More support for the Paleo diet:
Dr. Loren Cordain is the author of The Paleo Diet and one of the leading experts on Paleolithic nutrition. Now, you can predict that an author of a book about a diet will be in favor of it, but his opinion is still that of an expert. This is a pretty benign quote from his book:
By severely reducing or eliminating these foods a nd replacing them with a more healthful cuisine, possessing nutrient qualities more in line with the foods our ancestors consumed, it is possible to improve health and reduce the risk of chronic disease.”
In contrast, the criticism of the Paleo diet is due to its restriction of dairy and grains.
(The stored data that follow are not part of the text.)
/-- An operand one element over the limit. -/
theorem test_hyps_OversizeOperandIsRefused :
    let s := { on none .hamEnc (.bits (bitsOf [1, 0, 1, 1])) with maxSeqLen := some 3 }
    Instr.hamEnc ≠ .configure ∧ s.operands = [.bits (bitsOf [1, 0, 1, 1])] ∧ s.tooLong 4 = true := by decide

/-- Both refusals: the operand one element over the limit, and the result. -/
theorem test_hyps_CommandsStopOnlyForLength :
    refusalOf (exec .hamEnc { on none .hamEnc (.bits (bitsOf [1, 0, 1, 1])) with maxSeqLen := some 3 }) =
      some (.operandTooLong 4) ∧
    refusalOf (exec .hamEnc { on none .hamEnc (.bits (bitsOf [1, 0, 1, 1])) with maxSeqLen := some 6 }) =
      some (.resultTooLong 7) := by decide

/-- A result one element over the limit: of a coder, and of a modulator, whose length law has NS in it. -/
theorem test_hyps_OversizeResultIsRefused :
    (let s := { on none .hamEnc (.bits (bitsOf [1, 0, 1, 1])) with maxSeqLen := some 6 }
     s.operands = [.bits (bitsOf [1, 0, 1, 1])] ∧ s.tooLong 4 = false ∧
       resultLength .hamEnc s.cfg [.bits (bitsOf [1, 0, 1, 1])] = some 7 ∧ s.tooLong 7 = true) ∧
    (let s := { on (some k1) .bpskMod (.bits [true]) with maxSeqLen := some 3 }
     s.operands = [.bits [true]] ∧ s.tooLong 1 = false ∧
       resultLength .bpskMod s.cfg [.bits [true]] = some 4 ∧ s.tooLong 4 = true) := by decide +kernel

/-- A command that delivers a result, and one that raises. -/
theorem test_hyps_ResultLengthFollowsLengthLaw :
    (∃ t, exec .qpskMod (on (some k1) .qpskMod (.bits [true, false])) = .next t ∧ (t.err == 0) = true) ∧
    ∃ t, exec .qpskMod (on (some k1) .qpskMod (.bits [true])) = .next t ∧ (t.err == 2) = true :=
  ⟨exists_next (fun t => t.err == 0) (by decide +kernel), exists_next (fun t => t.err == 2) (by decide)⟩

theorem test_hyps_EveryCommandCompletes :
    (facing none (.command ⟨0xFF, []⟩)).maxSeqLen = none ∧
    (facing none (.command ⟨0xFF, []⟩)).issues ⟨0xFF, []⟩ [] := ⟨rfl, rfl⟩

theorem test_hyps_NonAwgnCommandsAreIdempotent :
    Instr.bpskMod ≠ .awgnR ∧ Instr.bpskMod ≠ .awgnC ∧
    ∃ t, exec .bpskMod (on (some k1) .bpskMod (.bits [true])) = .next t ∧ (t.err == 0) = true :=
  ⟨by decide, by decide, exists_next (fun t => t.err == 0) (by decide +kernel)⟩

/-- Two starting states that differ in ERR and in the reply of the command before. -/
theorem test_hyps_NothingElseCarriesOver :
    let s := on (some k1) .bpskMod (.bits [true])
    let s' := { s with err := 2, reply := some (.bits [false]) }
    s'.operands = s.operands ∧ s'.cfg = s.cfg ∧ s'.sticky = s.sticky ∧ s'.noiseSeed = s.noiseSeed ∧
      s'.drawsTaken = s.drawsTaken ∧ s'.maxSeqLen = s.maxSeqLen ∧
      ∃ t, exec .bpskMod s = .next t ∧ (t.err == 0) = true :=
  ⟨rfl, rfl, rfl, rfl, rfl, rfl, exists_next (fun t => t.err == 0) (by decide +kernel)⟩

theorem test_hyps_SchemeAndEccAreReadByNoCommand :
    Instr.awgnR ≠ .configure ∧ (on (some k1) .awgnR (.reals (ratsOf [1]))).cfg = some k1 ∧
    ∃ t, exec .awgnR (on (some k1) .awgnR (.reals (ratsOf [1]))) = .next t ∧ (t.err == 0) = true :=
  ⟨by decide, rfl, exists_next (fun t => t.err == 0) (by decide +kernel)⟩

theorem test_hyps_EveryStepKeepsInv :
    let s := { block (some k1) with
      sticky := true, reply := some (.bits [true]), requests := [.command ⟨0x30, [.reals (ratsOf [0, 1, 0, -1])]⟩] }
    s.Inv ∧ ∃ t, step s = .next t ∧ (t.reply == some (.bits [true])) = true :=
  ⟨inv_witness _, exists_next (fun t => t.reply == some (.bits [true])) (by decide +kernel)⟩

/-- Both clauses: T-C6, where TB·FS is exactly 1, and T-C5, where it is 1/2. -/
theorem test_hyps_ConfigureWritesAllOrNothing :
    ((on none .configure (.cfg ⟨0, .rat 1, .rat 4, .rat (1 / 4), .rat 0⟩)).operands =
      [.cfg ⟨0, .rat 1, .rat 4, .rat (1 / 4), .rat 0⟩] ∧ LegalRecord ⟨0, .rat 1, .rat 4, .rat (1 / 4), .rat 0⟩) ∧
    ¬ LegalRecord ⟨0, .rat 1, .rat 5, .rat (1 / 10), .rat 0⟩ :=
  ⟨⟨rfl, by decide, by decide, by norm_num, by norm_num, by norm_num, by norm_num⟩,
    fun h => absurd h.ns (by norm_num)⟩

theorem test_hyps_SamplesPerSymbolIsFloor :
    (let s := { block (some k1) with sticky := true, reply := some (.bits [true]), requests := [] }
     s.Inv ∧ s.cfg = some k1) := ⟨inv_witness [], rfl⟩

theorem test_hyps_ConstructionWritesParameters :
    (facing none (.command (constructFrame 1 true (.rat 1) (.rat 4) (.rat (1 / 4)) .pi))).issues
      (constructFrame 1 true (.rat 1) (.rat 4) (.rat (1 / 4)) .pi) [] ∧ (1 : BitVec 2).toNat ≤ 1 ∧
    0 < (XReal.rat 1).val ∧ 0 < (XReal.rat 4).val ∧ 0 < (XReal.rat (1 / 4)).val ∧
    1 ≤ ⌊(XReal.rat (1 / 4)).val * (XReal.rat 4).val⌋₊ :=
  ⟨rfl, by decide, by norm_num, by norm_num, by norm_num, by norm_num⟩

/-- Both clauses, the first with a result exactly as long as the limit. -/
theorem test_hyps_HamEncResult :
    (let s := { on none .hamEnc (.bits (bitsOf [1, 0, 1, 1])) with maxSeqLen := some 7 }
     s.operands = [.bits (bitsOf [1, 0, 1, 1])] ∧ s.tooLong 4 = false ∧ 4 % 4 = 0 ∧ s.tooLong (7 * 4 / 4) = false) ∧
    ((on none .hamEnc (.bits [true])).operands = [.bits [true]] ∧ [true].length % 4 ≠ 0) := by decide

theorem test_hyps_HamDecResult :
    (let b := bitsOf [1, 0, 1, 1, 0, 1, 0]
     let s := { on none .hamDec (.bits b) with maxSeqLen := some 7 }
     s.operands = [.bits b] ∧ s.tooLong b.length = false ∧ b.length % 7 = 0) ∧
    ((on none .hamDec (.bits [true])).operands = [.bits [true]] ∧ [true].length % 7 ≠ 0) := by decide

/-- One wrong bit, and two. -/
theorem test_hyps_HamDecCorrectsExactlySingleErrors :
    (let b := bitsOf [1, 0, 1, 1]
     ∀ e ∈ [bitsOf [0, 1, 0, 0, 0, 0, 0], bitsOf [1, 0, 0, 0, 0, 0, 1]],
        b.length % 4 = 0 ∧ e.length = 7 * (b.length / 4) ∧
        (on none .hamDec (.bits (List.zipWith xor (hamEncode b) e))).operands =
          [.bits (List.zipWith xor (hamEncode b) e)] ∧
        (on none .hamDec (.bits (List.zipWith xor (hamEncode b) e))).tooLong (7 * (b.length / 4)) = false) := by
  decide

/-- The first and the last position. -/
theorem test_hyps_SyndromeLocatesSingleError : 0 < 7 ∧ 6 < 7 := by decide

theorem test_hyps_HammingLengthsAndBlocks :
    (bitsOf [1, 0, 1, 1]).length % 4 = 0 ∧ (bitsOf [1, 0, 1, 1, 0, 1, 0]).length % 7 = 0 := by decide

/-- A result exactly as long as the limit. -/
theorem test_hyps_BpskModResult :
    let s := { on (some k1) .bpskMod (.bits [true, false]) with maxSeqLen := some 8 }
    s.operands = [.bits [true, false]] ∧ s.cfg = some k1 ∧ s.tooLong 2 = false ∧ s.tooLong (2 * k1.ns) = false := by
  decide +kernel

/-- Both clauses. -/
theorem test_hyps_QpskModResult :
    (let s := { on (some k1) .qpskMod (.bits [true, false]) with maxSeqLen := some 4 }
     s.operands = [.bits [true, false]] ∧ s.cfg = some k1 ∧ s.tooLong 2 = false ∧ 2 % 2 = 0 ∧
        s.tooLong (2 / 2 * k1.ns) = false) ∧
    ((on (some k1) .qpskMod (.bits [true])).operands = [.bits [true]] ∧
      (on (some k1) .qpskMod (.bits [true])).cfg = some k1 ∧ [true].length % 2 ≠ 0) := by decide +kernel

theorem test_hyps_BpskDemResult :
    let x := ratsOf [0, 1, 0, -1, 5]
    let s := { on (some k1) .bpskDem (.reals x) with maxSeqLen := some 5 }
    s.operands = [.reals x] ∧ s.cfg = some k1 ∧ s.tooLong x.length = false := by decide +kernel

theorem test_hyps_QpskDemResult :
    let x := ratsOf [0, 1, 0, -1, 5]
    let s := { on (some k1) .qpskDem (.reals x) with maxSeqLen := some 5 }
    s.operands = [.reals x] ∧ s.cfg = some k1 ∧ s.tooLong x.length = false ∧
      s.tooLong (2 * (x.length / k1.ns)) = false := by decide +kernel

theorem test_hyps_QpskSampleIsShiftedCarrier :
    let s := on (some k1) .qpskMod (.bits [true, false])
    s.operands = [.bits [true, false]] ∧ s.cfg = some k1 ∧ s.tooLong 2 = false ∧ 2 % 2 = 0 ∧
      s.tooLong (2 / 2 * k1.ns) = false := by decide +kernel

theorem test_hyps_ModulatedAmplitudeIsAtMostOne :
    ∃ t, exec .bpskMod (on (some k1) .bpskMod (.bits [true])) = .next t ∧
      (t.reply == some (.reals (ratsOf [0, 1, 0, -1]))) = true :=
  exists_next (fun t => t.reply == some (.reals (ratsOf [0, 1, 0, -1]))) (by decide +kernel)

theorem test_hyps_BpskNoiselessRoundTrip :
    let s := on (some k1) .bpskMod (.bits [true, false, true])
    s.operands = [.bits [true, false, true]] ∧ s.cfg = some k1 ∧ k1.Legal ∧ RoundTripCfg k1 ∧ s.maxSeqLen = none :=
  ⟨rfl, rfl, k1_legal, k1_roundTrip, rfl⟩

theorem test_hyps_QpskNoiselessRoundTrip :
    let s := on (some k1) .qpskMod (.bits [true, false])
    s.operands = [.bits [true, false]] ∧ [true, false].length % 2 = 0 ∧ s.cfg = some k1 ∧ k1.Legal ∧
      RoundTripCfg k1 ∧ s.maxSeqLen = none := ⟨rfl, rfl, rfl, k1_legal, k1_roundTrip, rfl⟩

/-- K3, where 2·FC/FS = 1, with a bit operand and with a sample operand. -/
theorem test_hyps_IntegerHalfRatioSilencesCarrier :
    k3.Legal ∧ 2 * k3.fc.val / k3.fs.val = ((1 : ℤ) : ℝ) ∧
    (let s := on (some k3) .bpskMod (.bits [true])
     s.cfg = some k3 ∧ s.maxSeqLen = none ∧ s.operands = [.bits [true]]) ∧
    (let s := on (some k3) .bpskDem (.reals (ratsOf [1, 2, 3, 4]))
     s.cfg = some k3 ∧ s.maxSeqLen = none ∧ s.operands = [.reals (ratsOf [1, 2, 3, 4])]) :=
  ⟨k3_legal, by norm_num [k3, cfgOf], ⟨rfl, rfl, rfl⟩, rfl, rfl, rfl⟩

/-- A non-empty operand exactly as long as the limit, and the empty one. -/
theorem test_hyps_AwgnRResult :
    ∀ x ∈ [ratsOf [0, 1, 0, -1], []],
      let s := { on (some k1) .awgnR (.reals x) with maxSeqLen := some x.length }
      s.operands = [.reals x] ∧ s.cfg = some k1 ∧ s.tooLong x.length = false := by decide +kernel

theorem test_hyps_AwgnCResult :
    ∀ z ∈ [[⟨.rat 1, .rat 0⟩, ⟨.rat 0, .rat 1⟩], ([] : List Cplx)],
      let s := { on (some k1) .awgnC (.cplx z) with maxSeqLen := some z.length }
      s.operands = [.cplx z] ∧ s.cfg = some k1 ∧ s.tooLong z.length = false := by decide +kernel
However, to be honest, most of the grains we eat are not healthy, anyway. Also, the dairy we consume is ultra-pasteurized which is another controversial topic. I’ll get into some super-quick pros and cons after I give you the paleo meal list of foods you can “eat” and “not eat.
The Paleo Meal list of foods you can eat:
Paleo Meal list of meats:
Before I give you this list, let me tell you I’m personally not a real carnivore.
To be honest, some of these food choices having me running the other way. So if you, a “normal” meat-eater, find a few of these choices to be, um, unsavory, just remember that I am being thorough and pressing through my own biases.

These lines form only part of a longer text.